When you walk through the Wellcome Collection’s doors (and get past the monster queue), you are greeted with High Society’s defiant introductory message, that “altered consciousness is a universal human impulse”. This sets the tone for the rest of the collection: an objective examination of society’s relationship to drugs throughout history. The fantastic free exhibition is in its final weeks, and whether you’re a junkie or teetotaller, it is well worth checking out.
The exhibition is a dynamic little space, packed with drug-inspired artwork, scientific studies and artefacts. A fascinating piece is Dream Machine, an installation that involves walking into a small, darkened room where you are mesmerised by a spinning pink and orange lantern. The work aims to produce a drugless high and it makes your pupils swell and dilate in rapid succession, a sensation similar to the first inklings of getting high.

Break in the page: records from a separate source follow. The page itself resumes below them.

-- ==== Sys2Proof/Laws/State.lean ====
section
/-! SUPPORT. Laws of the state: what each update leaves alone, field by field, and what a register reads after a write. -/

namespace Sys2Proof.Machine

/-! State.setHart changes harts alone. -/

@[simp] theorem setHart_cur (s : State) (h : Nat) (x : Hart) : (s.setHart h x).cur = s.cur := rfl
@[simp] theorem setHart_turns (s : State) (h : Nat) (x : Hart) : (s.setHart h x).turns = s.turns := rfl
@[simp] theorem setHart_agenda (s : State) (h : Nat) (x : Hart) : (s.setHart h x).agenda = s.agenda := rfl
@[simp] theorem setHart_tick (s : State) (h : Nat) (x : Hart) : (s.setHart h x).tick = s.tick := rfl
@[simp] theorem setHart_clock (s : State) (h : Nat) (x : Hart) : (s.setHart h x).clock = s.clock := rfl
@[simp] theorem setHart_slots (s : State) (h : Nat) (x : Hart) : (s.setHart h x).slots = s.slots := rfl
@[simp] theorem setHart_mem (s : State) (h : Nat) (x : Hart) : (s.setHart h x).mem = s.mem := rfl
@[simp] theorem setHart_hostMem (s : State) (h : Nat) (x : Hart) : (s.setHart h x).hostMem = s.hostMem := rfl
@[simp] theorem setHart_vault (s : State) (h : Nat) (x : Hart) : (s.setHart h x).vault = s.vault := rfl
@[simp] theorem setHart_regs (s : State) (h : Nat) (x : Hart) : (s.setHart h x).regs = s.regs := rfl
@[simp] theorem setHart_marks (s : State) (h : Nat) (x : Hart) : (s.setHart h x).marks = s.marks := rfl
@[simp] theorem setHart_cores (s : State) (h : Nat) (x : Hart) : (s.setHart h x).cores = s.cores := rfl
@[simp] theorem setHart_dies (s : State) (h : Nat) (x : Hart) : (s.setHart h x).dies = s.dies := rfl
@[simp] theorem setHart_pkg (s : State) (h : Nat) (x : Hart) : (s.setHart h x).pkg = s.pkg := rfl

/-! State.putHart changes harts alone. -/

@[simp] theorem putHart_cur (s : State) (x : Hart) : (s.putHart x).cur = s.cur := rfl
@[simp] theorem putHart_turns (s : State) (x : Hart) : (s.putHart x).turns = s.turns := rfl
@[simp] theorem putHart_agenda (s : State) (x : Hart) : (s.putHart x).agenda = s.agenda := rfl
@[simp] theorem putHart_tick (s : State) (x : Hart) : (s.putHart x).tick = s.tick := rfl
@[simp] theorem putHart_clock (s : State) (x : Hart) : (s.putHart x).clock = s.clock := rfl
@[simp] theorem putHart_slots (s : State) (x : Hart) : (s.putHart x).slots = s.slots := rfl
@[simp] theorem putHart_mem (s : State) (x : Hart) : (s.putHart x).mem = s.mem := rfl
@[simp] theorem putHart_hostMem (s : State) (x : Hart) : (s.putHart x).hostMem = s.hostMem := rfl
@[simp] theorem putHart_vault (s : State) (x : Hart) : (s.putHart x).vault = s.vault := rfl
@[simp] theorem putHart_regs (s : State) (x : Hart) : (s.putHart x).regs = s.regs := rfl
@[simp] theorem putHart_marks (s : State) (x : Hart) : (s.putHart x).marks = s.marks := rfl
@[simp] theorem putHart_cores (s : State) (x : Hart) : (s.putHart x).cores = s.cores := rfl
@[simp] theorem putHart_dies (s : State) (x : Hart) : (s.putHart x).dies = s.dies := rfl
@[simp] theorem putHart_pkg (s : State) (x : Hart) : (s.putHart x).pkg = s.pkg := rfl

Other works of note are Keith Coventry’s series of bronze crack-pipes which make something beautiful out of something so vile, a series of intricate paintings that French artist Henri Mischaux created while tripping balls on mescaline, and Phonokinetscope, an utterly boring video of a man bicycling around Berlin while on acid – proving that watching someone hallucinate is no fun, in case you were wondering.
The most fascinating thing I found about High Society for me was learning how radically society’s attitude to drugs has shifted in the past hundred years. In the 19th Century, respected scientists combined scientific exploration with pleasure as they experimented with new recreational drugs. In a video on display, an uptight scientist feeds his equally prim friend mescaline who describes seeing bright colours and no longer being able to concentrate ‘quite so well’. One particularly hilarious artwork is a colourful, etched print depicting high-class lords and ladies can-canning and joyously bounding around a living room, high on laughing gas – which had become a craze in social gatherings.
A cabinet full of illicit drug-based medical products are also on display, including cocaine eye-drops and an opium ‘carmitive’ prescribed to babies with disorders like wind, stomach ache and acidity. It’s amazing that drugs went from being prescribed to babies at the turn-of-the-century to being demonised just decades later. Despite anti-drug and alcohol movements from the First World War onwards (a temperance poster at the exhibit reads, ‘Men begin with wine, soon the palate is palled and he asks for something stronger’), I was shocked to discover that it wasn’t until 1961 that narcotics were internationally criminalised.
High Society examines the meteoric shift in what we consider a ‘bad’ drug, and shows that this categorisation is all dependent on your time and place in history. Getting high has, and always will be, a fixture of civilised society. It seems all that changes is the drug of preference.
High Society is at the Wellcome Collection, NW1 2BE until 27 February.